** To do **
All that should come back is the lines of the data below from the one containing "structure State where" to the one containing "def Core.reset : Core", inclusive, exactly as they stand.
=-=-=
/-- A request that arrives from another module (R355). -/
structure Ingress where
  dev  : Nat
  cell : Nat
  cls  : Nat
  key  : Nat
  /-- its number among those of its source and class -/
  seq  : Nat
  /-- port at which it arrives; its hub's die issues it into the module -/
  port : Nat
  hub  : Nat
  op   : ReqOp
  pa   : Nat
  pc   : Word
  /-- queue and sequence number of the entry that made it; 15 for a control core (R371) -/
  queue : Nat
  entry : Nat
  /-- compatibility mode: ASID and VA (R330) -/
  casid : Option (Nat × Word)
  /-- dropped for its key, here or on the way: only its number is left -/
  void : Bool
  deriving DecidableEq, Repr

/-- A packet of other modules that passes through this one (R354). -/
structure Transit where
  /-- source and target device -/
  dev   : Nat
  goal  : Nat
  /-- port at which it arrives -/
  port  : Nat
  cls   : Nat
  key   : Nat
  flits : Nat
  /-- a reply, or its request -/
  reply : Bool
  deriving DecidableEq, Repr

/-- Flits of one packet in a port's queue: how many, their class and target device, the request of this module that they
carry, and whether the modelled cell is charged for them (R347). -/
structure Flits where
  n   : Nat
  cls : Nat
  dev : Nat
  id  : Option Nat
  own : Bool
  deriving DecidableEq, Repr

/-- A fabric port (R356, R357, R391): flits queued per class, deficits and the class whose turn it is, flits that class 0
has used in the current µs, consecutive retries of the oldest flit, the next flit's number, flits not acknowledged. -/
structure Port where
  up      : Bool
  queues  : List (List Flits)
  deficit : List Nat
  turn    : Nat
  used0   : Nat
  window  : Nat
  retries : Nat
  nextSeq : Nat
  unacked : List (Nat × Flits)
  deriving DecidableEq, Repr

/-- The fabric side of the module (R328, R350-R357, R391-R392). -/
structure Fabric where
  /-- word w of the entry of device i at key 4 i + w (R353) -/
  routes  : Sparse 64
  /-- membership tables: port 0-35, or 36 for the ingress, with a key that is a member (R328) -/
  members : List (Nat × Nat)
  /-- KEYDROP of each table -/
  keyDrop : Sparse 64
  ports   : Vector Port 36
  /-- next sequence number expected per (device, cell, class) (R355) -/
  expect  : List (Nat × Nat × Nat × Nat)
  waiting : List Ingress
  /-- requests that left for other modules -/
  out     : List Req
  /-- requests whose path is chosen: id and first port (R354) -/
  routed  : List (Nat × Nat)
  /-- replies and refusals sent back: device, WHY (0: done), value -/
  back    : List (Nat × Nat × Word)
  compat  : Bool
  /-- (ASID, root) pairs (R330) -/
  roots   : List (Nat × Nat)
  /-- the ingress's cache of translations (R330) -/
  icache  : List Page
  deriving DecidableEq, Repr

/-- Islands, sensors and limits (R398-R403). -/
structure Power where
  /-- 16 - N per island, so that an unlisted island runs at N = 16 -/
  slow    : Sparse 5
  /-- one entry for each step of N that the cap holds an island below 16, the latest first (R401) -/
  capped  : List Nat
  /-- islands that a thermal limit lowers, with the limit on N (R403) -/
  hot     : List (Nat × Nat)
  /-- last reading of each junction sensor, in °C -/
  temps   : Sparse 16
  /-- ratio changes waiting for a clk that is a multiple of 16: island, N -/
  pending : List (Nat × Nat)
  deriving DecidableEq, Repr

/-- The stage manager (R294, R337, R387-R390, R405-R408). -/
structure Manager where
  phase    : Nat
  err      : Nat
  busy     : Bool
  cmd      : Option Nat
  args     : Vector Word 8
  res      : Vector Word 8
  stop     : List Word
  aperture : Nat
  qtable   : Option Nat
  root     : Word
  cellmap  : Vector Word 28
  chanmap  : Vector Word 28
  portmap  : Vector Word 28
  cxlsize  : Vector Word 28
  errcnt   : Vector Word 28
  memErr   : Sparse 2
  /-- clk of the next tick edge (R302) -/
  nextTick : Nat
  /-- the context's image, section by section: header and coded body (R339, R340) -/
  images   : List (List Word)
  /-- departure clk of a context that is away (R337) -/
  departed : Nat
  /-- first clk of the resumed context, while a restore is in progress (R338) -/
  restoreAt : Option Nat
  /-- the context was halted when it was pre-empted (R334) -/
  heldHalted : Bool
  msix     : List Nat
  /-- causes reported for completion; of an engine fault its queue and record, with identity and progress (R202, R222) -/
  reports  : List (Nat × Option (Nat × QFault))
  /-- addresses of uncorrectable errors that scrubbers reported: 1 register space, 2 store, 3 memory (R384) -/
  badAddrs : List (Nat × Nat)
  /-- the bring-up in progress follows a warm reset (R405) -/
  warm     : Bool
  /-- a HALT command waits for its stop (R407) -/
  haltAsked : Bool
  /-- bytes that the stage manager has asked other modules for (R318) -/
  far      : List Far
  /-- clk of a pre-emption request, and its deadline in clk (R336) -/
  preemptAt : Option Nat
  deadline : Nat
  /-- link down, by PCIe reset or trip -/
  linkUp   : Bool
  deriving DecidableEq, Repr

/-- What comes from outside the modelled cell and module, oldest first (log 1). -/
structure Inputs where
  /-- a CSR access of the stage manager: number and value -/
  csr      : Option (Nat × Word)
  inbox    : List Contrib
  ingress  : List Ingress
  transit  : List Transit
  hostWrites : List (Nat × Nat × Nat × Word)
  hostReads  : List (Nat × Nat × Nat)
  hostData   : List Word
  fabricIn : List Reply
  refusals : List (Nat × RefusalInfo)
  /-- arrivals of the other cells of the troupe: rank, and instance, or 16 for an END -/
  arrivals : List (Nat × Nat)
  /-- another cell of a troupe completed: cell, status, cause -/
  completions : List (Nat × Nat × Nat)
  /-- troupes that system software ends, each named by a cell of it (R223) -/
  kills    : List Nat
  halt     : Bool
  preempt  : Bool
  resume   : Bool
  restore  : Bool
  /-- clk that the restore of a context occupies (R338) -/
  restoreClk : Nat
  /-- new placement of a restored troupe: its cells by rank (R210) -/
  place    : List Nat
  /-- junction readings: island, degrees -/
  sensors  : List (Nat × Nat)
  /-- module power in W, and the power of each die -/
  power    : Nat
  diePower : List (Nat × Nat)
  /-- loss of coolant flow (R403) -/
  coolantLost : Bool
  /-- power-on or PERST#; PCIe hot reset (R405) -/
  cold     : Bool
  linkReset : Bool
  /-- bring-up phases whose work is done (R406) -/
  phasesDone : Nat
  retire   : List Nat
  linkFail : List Nat
  flitFail : List Nat
  /-- link-level acknowledgements: port and flit number -/
  flitAcks : List (Nat × Nat)
  routes   : List (Nat × Word)
  spares   : List Nat
  scrub    : List Nat
  ratios   : List (Nat × Nat)
  /-- accesses of other cells, with their device and cell -/
  peers    : List (Nat × Nat × Req)
  /-- results of the bring-up tests: CELLMAP, CHANMAP, PORTMAP, CXLSIZE per die, DEVID, failure code -/
  maps     : List (Nat × Nat × Word)
  devid    : Word
  /-- neighbours that bring-up finds: port, device number that it reports (R351, R408) -/
  cabled   : List (Nat × Nat)
  bringErr : Nat
  /-- settings of the stage manager: its translation root, membership bits (table, key, member), and compatibility mode
  with its pairs (R328, R330) -/
  root     : Option Word
  members  : List (Nat × Nat × Bool)
  compat   : Option (Bool × List (Nat × Nat))
  /-- stop deadline of the job in µs, as the stage manager sets it (R336) -/
  deadline : Option Nat
  /-- system QADDs made for the context (R214) -/
  qadds    : List (Nat × Lane)
  /-- BANKBIND of other cells where it is not 0xF00 (R47) -/
  binds    : List (Nat × Nat)
  deriving DecidableEq, Repr

/-- Who moves next within a clk (log 2): a queue whose head word issues, an event, or the end of the clk. -/
inductive Agent where
  | word (q : Nat)
  | event (q : Nat) (i : Instr)
  | edge
  deriving DecidableEq, Repr

/-- The machine. -/
structure State where
  clk    : Nat
  gcell  : Nat
  core   : Core
  csr    : Sparse 64
  cell   : Cell
  mem    : Memory
  sys    : MemSys
  coll   : Coll
  hubs   : Vector Hub 4
  acct   : Acct
  dbg    : Dbg
  mgr    : Manager
  lq     : Launch
  fab    : Fabric
  pwr    : Power
  inp    : Inputs
  agenda : List Agent
  actq   : Nat
  deriving DecidableEq, Repr

/-! ### Reset (R405): every register at its reset value, no context, no queue, every clock zero. -/

def Queue.reset : Queue :=
  { words := [], nextSeq := 0, issued := 0, stack := [], chain := [], inChain := false, chainEntry := none, run := [], armed := [],
    fault := none, stopped := false, waited := 0, gateWait := 0 }

def Core.reset : Core :=
  { pc := 0, g := Vector.replicate 32 0, gEmpty := 0, m := Vector.replicate 8 0, z := Vector.replicate 16 0,
    zpend := Vector.replicate 16 0, zOld := none, q := Vector.replicate 64 0, qOld := none, termOld := none,
    mask := (Vector.replicate 8 0).set 0 (BitVec.allOnes 64), status := .absent, inflight := [], reinject := [],
    reinjectAt := 0, posted := [],
    preLatch := [], busy := 0, fetchClk := 0, delayClk := 0, tmrSet := false, acqUntil := 0, wfi := false, barsync := none,
    frameBar := [], fenceId := none,
    vat := .none, win := .none, latWait := none, far := [], relFences := [], wpSent := none, readClk := [], walkFault := [], skipBkpt := false, trapPend := none, entering := none, engPend := [],
    refusals := [], machines := [], charge := .issued, chargeV := false, chargePc := 0, waited := 0 }

/-- Sizes of the three stores in bytes (R105). -/
def storeSize : Nat → Nat
  | 0 => 0x200000
  | 1 => 0x100000
  | 2 => 0x80000
  | _ => 0

def Alloc.reset (s : Nat) : Alloc :=
  { bump := 0, rbase := storeSize s, rhead := storeSize s, rtail := storeSize s, rlive := 0 }

def Cell.reset : Cell :=
  { rsp := [], rspEmpty := [], store0 := [], store1 := [], store2 := [], dirtyBanks := 0, dirtyGran := [],
    rspErr := [], storeErr := [], ports := Vector.replicate 3 { refused := Vector.replicate 5 0, lost := 0, taken := false }, lat2 := [], tiles := [], ready := [],
    rings := Vector.replicate 16 { set := false, base := 0, count := 0, head := 0, tail := 0, pclaim := 0, cclaim := 0 },
    allocs := #v[Alloc.reset 0, Alloc.reset 1, Alloc.reset 2], terms := [],
    bars := Vector.replicate 16 { gen := 0, arrived := 0 }, endedRanks := 0, troupeSize := 1, rank := 0,
    oq := Vector.replicate 4 [], queues := Vector.replicate 13 Queue.reset, chained := [], endStatus := 0, endCause := 0, rankCache := [],
    enqNo := 0, evals := Vector.replicate 3 0, copyTurn := (0, 0), xferTurn := 0, fx := [], bumps := [] }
=-=-=
** Reply to the exercise **
structure State where
  clk    : Nat
  gcell  : Nat
  core   : Core
  csr    : Sparse 64
  cell   : Cell
  mem    : Memory
  sys    : MemSys
  coll   : Coll
  hubs   : Vector Hub 4
  acct   : Acct
  dbg    : Dbg
  mgr    : Manager
  lq     : Launch
  fab    : Fabric
  pwr    : Power
  inp    : Inputs
  agenda : List Agent
  actq   : Nat
  deriving DecidableEq, Repr

/-! ### Reset (R405): every register at its reset value, no context, no queue, every clock zero. -/

def Queue.reset : Queue :=
  { words := [], nextSeq := 0, issued := 0, stack := [], chain := [], inChain := false, chainEntry := none, run := [], armed := [],
    fault := none, stopped := false, waited := 0, gateWait := 0 }

def Core.reset : Core :=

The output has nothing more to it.